== What the task asks ==
The reply to the records below should contain exactly the lines from the line with "(s.setSt b).fault = s.fault := rfl" through the line with "(s.setSt b).soundTriggers = s.soundTriggers := rfl", and nothing besides.

......

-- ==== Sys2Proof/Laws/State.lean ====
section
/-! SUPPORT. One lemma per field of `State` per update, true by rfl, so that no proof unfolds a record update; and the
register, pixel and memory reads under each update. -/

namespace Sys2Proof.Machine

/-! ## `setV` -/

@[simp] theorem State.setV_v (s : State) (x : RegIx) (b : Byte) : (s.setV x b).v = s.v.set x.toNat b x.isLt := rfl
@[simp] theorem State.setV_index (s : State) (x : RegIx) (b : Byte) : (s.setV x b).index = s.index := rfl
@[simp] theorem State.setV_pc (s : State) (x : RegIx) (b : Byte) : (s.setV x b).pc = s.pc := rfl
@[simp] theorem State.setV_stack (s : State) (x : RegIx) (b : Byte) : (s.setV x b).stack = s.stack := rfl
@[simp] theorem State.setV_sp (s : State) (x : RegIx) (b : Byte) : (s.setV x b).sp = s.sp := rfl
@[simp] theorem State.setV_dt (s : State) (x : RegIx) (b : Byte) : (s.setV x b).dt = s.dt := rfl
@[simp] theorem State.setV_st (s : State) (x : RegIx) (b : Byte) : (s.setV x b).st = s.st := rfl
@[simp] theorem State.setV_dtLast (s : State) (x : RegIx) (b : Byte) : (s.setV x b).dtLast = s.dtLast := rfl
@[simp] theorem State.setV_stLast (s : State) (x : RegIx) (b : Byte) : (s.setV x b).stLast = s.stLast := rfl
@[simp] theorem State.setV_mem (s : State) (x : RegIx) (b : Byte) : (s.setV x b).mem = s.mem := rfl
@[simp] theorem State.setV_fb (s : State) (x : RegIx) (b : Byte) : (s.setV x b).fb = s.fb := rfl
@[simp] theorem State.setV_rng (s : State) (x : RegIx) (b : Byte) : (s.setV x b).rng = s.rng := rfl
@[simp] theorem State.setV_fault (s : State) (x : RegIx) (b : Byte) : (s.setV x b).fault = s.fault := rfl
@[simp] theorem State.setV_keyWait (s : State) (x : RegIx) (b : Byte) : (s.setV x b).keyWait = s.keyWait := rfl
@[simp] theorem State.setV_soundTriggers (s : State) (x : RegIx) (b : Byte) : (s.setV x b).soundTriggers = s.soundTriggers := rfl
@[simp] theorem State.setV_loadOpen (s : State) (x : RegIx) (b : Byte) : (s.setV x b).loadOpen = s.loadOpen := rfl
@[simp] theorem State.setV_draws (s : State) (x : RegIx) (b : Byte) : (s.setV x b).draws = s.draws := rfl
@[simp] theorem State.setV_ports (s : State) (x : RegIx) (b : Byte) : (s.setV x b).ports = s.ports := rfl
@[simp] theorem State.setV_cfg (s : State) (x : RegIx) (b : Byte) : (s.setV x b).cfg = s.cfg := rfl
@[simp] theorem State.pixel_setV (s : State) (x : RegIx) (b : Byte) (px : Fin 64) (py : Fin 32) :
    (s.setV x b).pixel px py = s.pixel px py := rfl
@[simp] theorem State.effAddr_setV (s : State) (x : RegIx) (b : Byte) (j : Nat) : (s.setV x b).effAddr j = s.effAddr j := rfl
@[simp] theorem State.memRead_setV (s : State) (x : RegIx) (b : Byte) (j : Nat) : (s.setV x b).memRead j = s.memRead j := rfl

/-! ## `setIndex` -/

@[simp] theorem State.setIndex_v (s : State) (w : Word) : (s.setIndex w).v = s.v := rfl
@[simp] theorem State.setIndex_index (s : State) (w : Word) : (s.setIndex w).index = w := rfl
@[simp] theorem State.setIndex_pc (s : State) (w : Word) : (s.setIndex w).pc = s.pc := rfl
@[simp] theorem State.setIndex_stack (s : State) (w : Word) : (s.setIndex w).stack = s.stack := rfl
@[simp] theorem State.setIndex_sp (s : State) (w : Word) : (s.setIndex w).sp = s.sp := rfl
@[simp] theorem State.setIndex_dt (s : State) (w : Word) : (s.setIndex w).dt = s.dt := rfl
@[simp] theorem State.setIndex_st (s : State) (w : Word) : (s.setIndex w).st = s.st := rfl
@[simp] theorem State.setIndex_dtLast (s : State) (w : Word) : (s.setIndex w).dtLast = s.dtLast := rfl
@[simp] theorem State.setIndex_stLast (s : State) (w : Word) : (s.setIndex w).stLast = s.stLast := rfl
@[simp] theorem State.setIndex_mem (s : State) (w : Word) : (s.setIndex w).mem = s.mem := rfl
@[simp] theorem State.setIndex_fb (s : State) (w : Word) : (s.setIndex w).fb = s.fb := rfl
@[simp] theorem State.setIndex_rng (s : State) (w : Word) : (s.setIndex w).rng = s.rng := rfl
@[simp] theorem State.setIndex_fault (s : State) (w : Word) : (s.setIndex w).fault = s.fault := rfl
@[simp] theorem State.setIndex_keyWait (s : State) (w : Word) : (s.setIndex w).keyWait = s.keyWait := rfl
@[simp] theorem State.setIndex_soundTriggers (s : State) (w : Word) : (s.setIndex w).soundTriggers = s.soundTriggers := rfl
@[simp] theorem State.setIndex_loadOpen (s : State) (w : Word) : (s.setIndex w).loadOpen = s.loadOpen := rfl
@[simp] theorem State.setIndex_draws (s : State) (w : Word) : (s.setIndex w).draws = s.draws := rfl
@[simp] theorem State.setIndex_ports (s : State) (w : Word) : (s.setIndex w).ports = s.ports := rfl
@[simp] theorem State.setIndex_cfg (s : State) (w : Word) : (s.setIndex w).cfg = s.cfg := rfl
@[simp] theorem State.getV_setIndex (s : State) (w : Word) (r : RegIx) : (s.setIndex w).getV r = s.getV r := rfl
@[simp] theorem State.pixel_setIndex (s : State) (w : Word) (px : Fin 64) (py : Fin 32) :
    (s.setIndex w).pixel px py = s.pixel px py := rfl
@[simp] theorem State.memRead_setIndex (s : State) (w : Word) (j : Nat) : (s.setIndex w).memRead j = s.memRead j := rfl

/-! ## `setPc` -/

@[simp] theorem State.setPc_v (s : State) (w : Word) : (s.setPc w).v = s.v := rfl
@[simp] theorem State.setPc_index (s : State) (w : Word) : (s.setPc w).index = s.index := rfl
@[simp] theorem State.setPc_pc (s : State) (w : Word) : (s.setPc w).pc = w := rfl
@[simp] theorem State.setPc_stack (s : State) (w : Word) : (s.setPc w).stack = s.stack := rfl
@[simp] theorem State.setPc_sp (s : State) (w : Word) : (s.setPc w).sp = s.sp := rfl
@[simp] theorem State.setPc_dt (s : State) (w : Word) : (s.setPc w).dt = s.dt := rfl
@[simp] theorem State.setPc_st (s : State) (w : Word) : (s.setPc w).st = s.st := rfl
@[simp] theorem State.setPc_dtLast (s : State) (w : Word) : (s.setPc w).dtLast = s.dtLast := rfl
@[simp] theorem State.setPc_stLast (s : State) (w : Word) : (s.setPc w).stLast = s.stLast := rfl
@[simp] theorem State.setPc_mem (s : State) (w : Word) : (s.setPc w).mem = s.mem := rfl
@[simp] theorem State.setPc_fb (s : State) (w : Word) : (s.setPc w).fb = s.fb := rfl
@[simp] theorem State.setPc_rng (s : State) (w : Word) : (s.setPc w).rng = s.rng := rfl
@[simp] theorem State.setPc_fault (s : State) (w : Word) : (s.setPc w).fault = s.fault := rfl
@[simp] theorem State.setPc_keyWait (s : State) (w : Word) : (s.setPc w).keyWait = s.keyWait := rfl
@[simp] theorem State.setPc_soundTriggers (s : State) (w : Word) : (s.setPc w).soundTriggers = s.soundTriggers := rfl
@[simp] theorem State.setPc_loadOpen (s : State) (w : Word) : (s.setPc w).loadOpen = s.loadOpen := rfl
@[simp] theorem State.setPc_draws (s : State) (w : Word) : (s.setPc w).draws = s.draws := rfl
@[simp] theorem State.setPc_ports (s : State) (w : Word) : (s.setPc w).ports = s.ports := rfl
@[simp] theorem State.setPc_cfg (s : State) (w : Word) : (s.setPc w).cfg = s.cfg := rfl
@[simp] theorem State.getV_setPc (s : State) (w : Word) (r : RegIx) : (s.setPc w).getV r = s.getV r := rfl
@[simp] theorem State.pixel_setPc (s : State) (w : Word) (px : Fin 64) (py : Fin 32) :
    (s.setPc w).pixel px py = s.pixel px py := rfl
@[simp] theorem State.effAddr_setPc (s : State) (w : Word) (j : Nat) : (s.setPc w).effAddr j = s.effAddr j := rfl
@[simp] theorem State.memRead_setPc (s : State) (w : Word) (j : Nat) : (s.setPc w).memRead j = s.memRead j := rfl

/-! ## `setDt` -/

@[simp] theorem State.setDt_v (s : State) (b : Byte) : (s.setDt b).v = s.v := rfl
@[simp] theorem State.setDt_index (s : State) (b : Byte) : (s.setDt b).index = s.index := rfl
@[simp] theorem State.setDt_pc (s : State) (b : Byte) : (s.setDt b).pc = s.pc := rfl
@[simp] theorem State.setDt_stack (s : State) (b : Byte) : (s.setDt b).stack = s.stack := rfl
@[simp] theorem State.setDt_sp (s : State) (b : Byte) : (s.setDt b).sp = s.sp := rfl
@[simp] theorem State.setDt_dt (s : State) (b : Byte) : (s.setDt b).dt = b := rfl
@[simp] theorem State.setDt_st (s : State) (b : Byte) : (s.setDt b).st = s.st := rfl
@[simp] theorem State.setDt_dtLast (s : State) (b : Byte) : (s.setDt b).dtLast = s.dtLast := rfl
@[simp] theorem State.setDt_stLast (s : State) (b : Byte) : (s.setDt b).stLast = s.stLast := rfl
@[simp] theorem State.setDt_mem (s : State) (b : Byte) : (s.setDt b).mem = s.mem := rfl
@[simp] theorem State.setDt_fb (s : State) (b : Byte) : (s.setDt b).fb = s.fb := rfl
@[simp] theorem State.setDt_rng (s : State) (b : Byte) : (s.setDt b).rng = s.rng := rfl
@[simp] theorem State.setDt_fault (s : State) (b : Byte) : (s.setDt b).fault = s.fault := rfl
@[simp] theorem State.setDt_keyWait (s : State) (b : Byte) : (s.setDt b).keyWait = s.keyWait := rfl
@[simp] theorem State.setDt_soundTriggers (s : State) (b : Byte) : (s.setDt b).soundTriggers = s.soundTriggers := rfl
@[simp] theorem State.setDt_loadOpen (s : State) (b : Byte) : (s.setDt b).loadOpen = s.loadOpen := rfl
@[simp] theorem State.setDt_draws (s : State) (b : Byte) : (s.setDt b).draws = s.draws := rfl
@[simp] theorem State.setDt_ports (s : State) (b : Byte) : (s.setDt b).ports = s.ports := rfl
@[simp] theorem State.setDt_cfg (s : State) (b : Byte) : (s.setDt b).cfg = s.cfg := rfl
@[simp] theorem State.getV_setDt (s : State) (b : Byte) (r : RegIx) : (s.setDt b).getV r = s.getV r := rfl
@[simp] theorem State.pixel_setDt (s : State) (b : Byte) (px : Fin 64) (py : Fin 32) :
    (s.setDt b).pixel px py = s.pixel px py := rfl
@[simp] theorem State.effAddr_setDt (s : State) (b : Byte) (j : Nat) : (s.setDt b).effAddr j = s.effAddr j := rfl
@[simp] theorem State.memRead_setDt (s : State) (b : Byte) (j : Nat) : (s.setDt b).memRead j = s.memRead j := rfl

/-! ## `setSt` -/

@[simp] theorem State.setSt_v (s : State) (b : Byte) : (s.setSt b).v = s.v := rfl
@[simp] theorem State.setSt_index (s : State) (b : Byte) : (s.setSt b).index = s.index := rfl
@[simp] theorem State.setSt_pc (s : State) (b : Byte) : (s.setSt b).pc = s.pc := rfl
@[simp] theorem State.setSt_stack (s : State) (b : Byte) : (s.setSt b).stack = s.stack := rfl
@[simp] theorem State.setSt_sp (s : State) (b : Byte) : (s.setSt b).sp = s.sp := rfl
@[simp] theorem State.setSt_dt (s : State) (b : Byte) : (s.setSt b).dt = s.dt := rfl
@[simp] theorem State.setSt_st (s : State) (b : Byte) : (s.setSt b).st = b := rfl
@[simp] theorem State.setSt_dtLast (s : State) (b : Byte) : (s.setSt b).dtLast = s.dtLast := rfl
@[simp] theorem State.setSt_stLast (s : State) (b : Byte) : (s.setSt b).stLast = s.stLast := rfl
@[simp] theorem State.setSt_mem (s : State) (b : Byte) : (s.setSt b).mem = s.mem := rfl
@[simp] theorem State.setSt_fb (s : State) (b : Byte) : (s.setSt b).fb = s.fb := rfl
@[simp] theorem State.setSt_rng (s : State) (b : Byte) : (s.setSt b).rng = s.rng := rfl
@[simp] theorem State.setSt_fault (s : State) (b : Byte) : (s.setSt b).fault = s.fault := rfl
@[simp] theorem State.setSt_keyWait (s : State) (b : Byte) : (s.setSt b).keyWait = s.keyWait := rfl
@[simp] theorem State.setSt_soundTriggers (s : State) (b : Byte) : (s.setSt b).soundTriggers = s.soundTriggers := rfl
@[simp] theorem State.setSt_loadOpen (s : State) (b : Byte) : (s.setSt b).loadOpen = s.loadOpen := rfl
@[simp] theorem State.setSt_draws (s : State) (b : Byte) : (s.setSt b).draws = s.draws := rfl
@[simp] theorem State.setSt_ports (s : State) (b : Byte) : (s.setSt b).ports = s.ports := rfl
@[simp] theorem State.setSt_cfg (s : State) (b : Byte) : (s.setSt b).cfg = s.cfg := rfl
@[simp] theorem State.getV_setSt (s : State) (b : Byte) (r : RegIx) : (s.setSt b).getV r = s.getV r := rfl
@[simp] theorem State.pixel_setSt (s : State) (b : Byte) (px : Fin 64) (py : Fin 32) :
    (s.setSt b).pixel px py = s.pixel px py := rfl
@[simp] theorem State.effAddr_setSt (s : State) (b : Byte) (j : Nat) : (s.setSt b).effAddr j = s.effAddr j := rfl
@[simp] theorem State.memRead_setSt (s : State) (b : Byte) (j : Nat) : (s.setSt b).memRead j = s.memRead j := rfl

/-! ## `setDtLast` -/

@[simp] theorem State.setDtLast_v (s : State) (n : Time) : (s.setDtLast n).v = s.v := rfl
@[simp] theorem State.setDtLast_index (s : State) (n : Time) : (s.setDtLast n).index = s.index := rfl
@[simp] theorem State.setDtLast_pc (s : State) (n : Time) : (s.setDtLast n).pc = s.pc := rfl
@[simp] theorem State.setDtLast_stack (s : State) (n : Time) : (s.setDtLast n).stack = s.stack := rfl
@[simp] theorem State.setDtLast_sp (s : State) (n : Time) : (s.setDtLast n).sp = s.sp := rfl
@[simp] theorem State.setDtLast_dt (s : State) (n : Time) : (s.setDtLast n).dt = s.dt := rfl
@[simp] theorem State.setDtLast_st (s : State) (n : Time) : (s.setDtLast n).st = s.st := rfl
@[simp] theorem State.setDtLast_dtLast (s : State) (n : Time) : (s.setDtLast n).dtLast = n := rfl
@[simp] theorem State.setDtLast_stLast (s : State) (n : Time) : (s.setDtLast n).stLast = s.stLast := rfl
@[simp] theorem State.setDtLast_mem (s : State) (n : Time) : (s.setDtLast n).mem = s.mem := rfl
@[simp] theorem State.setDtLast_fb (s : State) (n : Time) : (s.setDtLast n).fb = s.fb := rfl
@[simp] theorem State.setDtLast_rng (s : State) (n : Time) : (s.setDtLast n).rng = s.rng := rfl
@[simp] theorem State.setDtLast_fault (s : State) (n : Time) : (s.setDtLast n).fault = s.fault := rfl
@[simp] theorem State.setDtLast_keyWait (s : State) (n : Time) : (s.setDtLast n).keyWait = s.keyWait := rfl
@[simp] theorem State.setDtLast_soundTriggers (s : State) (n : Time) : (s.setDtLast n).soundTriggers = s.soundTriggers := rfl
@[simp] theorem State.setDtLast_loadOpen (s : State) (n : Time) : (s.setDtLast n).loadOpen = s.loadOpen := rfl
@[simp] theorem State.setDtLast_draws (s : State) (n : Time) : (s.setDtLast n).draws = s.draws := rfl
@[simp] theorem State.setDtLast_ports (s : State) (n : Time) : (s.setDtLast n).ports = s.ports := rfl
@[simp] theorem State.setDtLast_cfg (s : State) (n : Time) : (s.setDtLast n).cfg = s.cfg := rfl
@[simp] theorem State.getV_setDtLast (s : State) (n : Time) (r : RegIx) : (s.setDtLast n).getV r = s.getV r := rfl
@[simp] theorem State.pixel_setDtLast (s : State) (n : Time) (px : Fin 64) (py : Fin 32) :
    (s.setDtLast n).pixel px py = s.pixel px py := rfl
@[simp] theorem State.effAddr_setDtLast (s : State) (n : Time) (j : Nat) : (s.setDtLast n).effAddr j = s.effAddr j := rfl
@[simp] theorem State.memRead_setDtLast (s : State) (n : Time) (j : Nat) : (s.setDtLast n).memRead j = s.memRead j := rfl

......

== Response box ==
@[simp] theorem State.setSt_fault (s : State) (b : Byte) : (s.setSt b).fault = s.fault := rfl
@[simp] theorem State.setSt_keyWait (s : State) (b : Byte) : (s.setSt b).keyWait = s.keyWait := rfl
@[simp] theorem State.setSt_soundTriggers (s : State) (b : Byte) : (s.setSt b).soundTriggers = s.soundTriggers := rfl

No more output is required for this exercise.